--- GIVEN ENTRIES Enclosed Below ---
-- ==== Sys2Proof/Machine/Core.lean ====
section
/-!
DEFINITION. The machine as the host sees it.
-/

/-- The XM5120 as a state, a step and the state after reset. -/
def Sys2Proof.core : Host.Core := { State := Sys2Proof.Machine.State, Fault := Sys2Proof.Machine.Fault, Refusal := Sys2Proof.Machine.Refusal, step := Sys2Proof.Machine.step, reset := Sys2Proof.Machine.State.reset }
end

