-- ==== Sys2Proof/Certificates/Slice0/Obligations.lean ====
section
/-!
DEFINITION. The statements about the machine, for the provers: what each command does where it is in order, what every step keeps, and the layouts.
A statement about a mailbox command names the checks of R377 in `State.Admits`; `s.begun mb` is the state with the lease of the session renewed (R381),
and `Obeys` says that the command leads from it to the state given and is answered SUCCESS with the payload given.
-/

open Sys2Proof Sys2Proof.Machine

/-- R408, R21, R373: the commands of group 0x00. SYS_QUERY, EVENT_LOG_READ and MB_QUERY return what they name and change nothing; SYS_HOME_SET moves the Ringmaster's home to
a PU in service; MB_ACCESS_SET adds to or removes from the MB0 port list and the switch list, and with SAVE writes both to the directory. -/
def Obligations.SystemCommandsAct : Prop :=
  (∀ (s : State) (mb : Mb) (pl : Nat), s.Admits { opcode := 0x0000, priv := false, open_ := true, recovery := true, stopped := true, query := true } mb
      pl →
    Obeys (.sysQuery mb) s mb (s.begun mb) (packVals [(0x5120, 2), (s.part.stepping.toNat, 1), (b2n s.part.lcX, 1), (s.part.nodeUid.toNat, 8),
      (s.mgmt.bootWord, 8), (s.fabric.switchId.toNat, 2), (b2n s.fabric.idDefault, 1), ((s.now - s.mgmt.bootStart) / 1000000, 8), (s.mgmt.accessDeny,
      8)])) ∧
  (∀ (s : State) (mb : Mb) (pl : Nat), s.Admits { opcode := 0x0001, priv := true, len := fun _ => 1, fields := [(0, 7)] } mb pl →
    s.puHome (fld pl 0 7) = true →
    Obeys (.sysHomeSet mb) s mb ((s.begun mb).modMgmt fun m => { m with homeRm := fld pl 0 7 }) []) ∧
  (∀ (s : State) (mb : Mb) (pl : Nat) (p : Nat) (l : List Nat), s.Admits
      { opcode := 0x0002, priv := true, len := fun _ => 4, fields := [(0, 1), (1, 1), (2, 1), (3, 8), (11, 1), (16, 12)] } mb pl →
    bitOf pl 0 = false → bitOf pl 1 = true → bitOf pl 2 = false → s.portNamed (fld pl 3 8) (fld pl 11 1) = some p →
    addTo 8 s.mgmt.portList p = some l →
    Obeys (.mbAccessSet mb) s mb ((s.begun mb).modMgmt fun m => { m with portList := l }) []) ∧
  (∀ (s : State) (mb : Mb) (pl : Nat), s.Admits
      { opcode := 0x0002, priv := true, len := fun _ => 4, fields := [(0, 1), (1, 1), (2, 1), (3, 8), (11, 1), (16, 12)] } mb pl →
    bitOf pl 0 = false → bitOf pl 1 = false → bitOf pl 2 = false →
    Obeys (.mbAccessSet mb) s mb ((s.begun mb).modMgmt fun m =>
      { m with portList := s.mgmt.portList.filter fun x => decide (x ≠ 2 * fld pl 3 8 + fld pl 11 1) }) []) ∧
  (∀ (s : State) (mb : Mb) (pl : Nat) (l : List (BitVec 12)), s.Admits
      { opcode := 0x0002, priv := true, len := fun _ => 4, fields := [(0, 1), (1, 1), (2, 1), (3, 8), (11, 1), (16, 12)] } mb pl →
    bitOf pl 0 = true → bitOf pl 1 = true → bitOf pl 2 = false → addTo 8 s.mgmt.switchList (fbv pl 16 12) = some l →
    Obeys (.mbAccessSet mb) s mb ((s.begun mb).modMgmt fun m => { m with switchList := l }) []) ∧
  (∀ (s : State) (mb : Mb) (pl : Nat), s.Admits
      { opcode := 0x0002, priv := true, len := fun _ => 4, fields := [(0, 1), (1, 1), (2, 1), (3, 8), (11, 1), (16, 12)] } mb pl →
    bitOf pl 0 = true → bitOf pl 1 = false → bitOf pl 2 = true →
    Obeys (.mbAccessSet mb) s mb (((s.begun mb).modMgmt fun m =>
      { m with switchList := s.mgmt.switchList.filter fun x => decide (x ≠ fbv pl 16 12) }).modMgmt fun m => m.writeDir fun d =>
      { d with portList := m.portList, switchList := m.switchList }) []) ∧
  (∀ (s : State) (mb : Mb) (pl : Nat) (l : List LogEntry), s.Admits
      { opcode := 0x0003, priv := true, stopped := true, query := true, len := fun _ => 3, fields := [(0, 16), (16, 7)], checks := fun pl => [(16, decide (fld pl 16 7 ≠ 0))] }
      mb pl →
    (l = (s.mgmt.log.filter fun e => decide ((e.entry.eseq - fbv pl 0 16).toNat < 32768)).take (fld pl 16 7)) →
    Obeys (.eventLogRead mb) s mb (s.begun mb) (packVals [(((l.head?.map fun e => e.entry.eseq).getD (fbv pl 0 16)).toNat, 2), (l.length, 2)] ++ l.flatMap
      fun e => e.entry.bytes)) ∧
  (∀ (s : State) (mb : Mb) (pl : Nat) (m : Mailbox), s.Admits { opcode := 0x0004, priv := false, open_ := true, query := true } mb pl →
    m = (s.begun mb).mbox mb →
    Obeys (.mbQuery mb) s mb (s.begun mb) (packVals [(b2n m.session.isSome, 1), ((match m.session with | none => 0 | some x => (x.leaseEnd - s.now) /
      1000000000), 2), (m.subs.toNat, 2), (b2n m.notify.enable, 1), (b2n m.notify.onDone, 1), (b2n m.notify.onEvent, 1), (m.notify.geid.toNat, 3),
      (m.notify.addr.toNat, 8), (m.notify.data.toNat, 4)]))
--- End of Enclosed GIVEN ENTRIES ---
● ACTIVITY: From the records above, pull out each line that has "lean".

● ANSWER TO THE PROBLEM:
-- ==== Sys2Proof/Machine/Core.lean ====
-- ==== Sys2Proof/Certificates/Slice0/Obligations.lean ====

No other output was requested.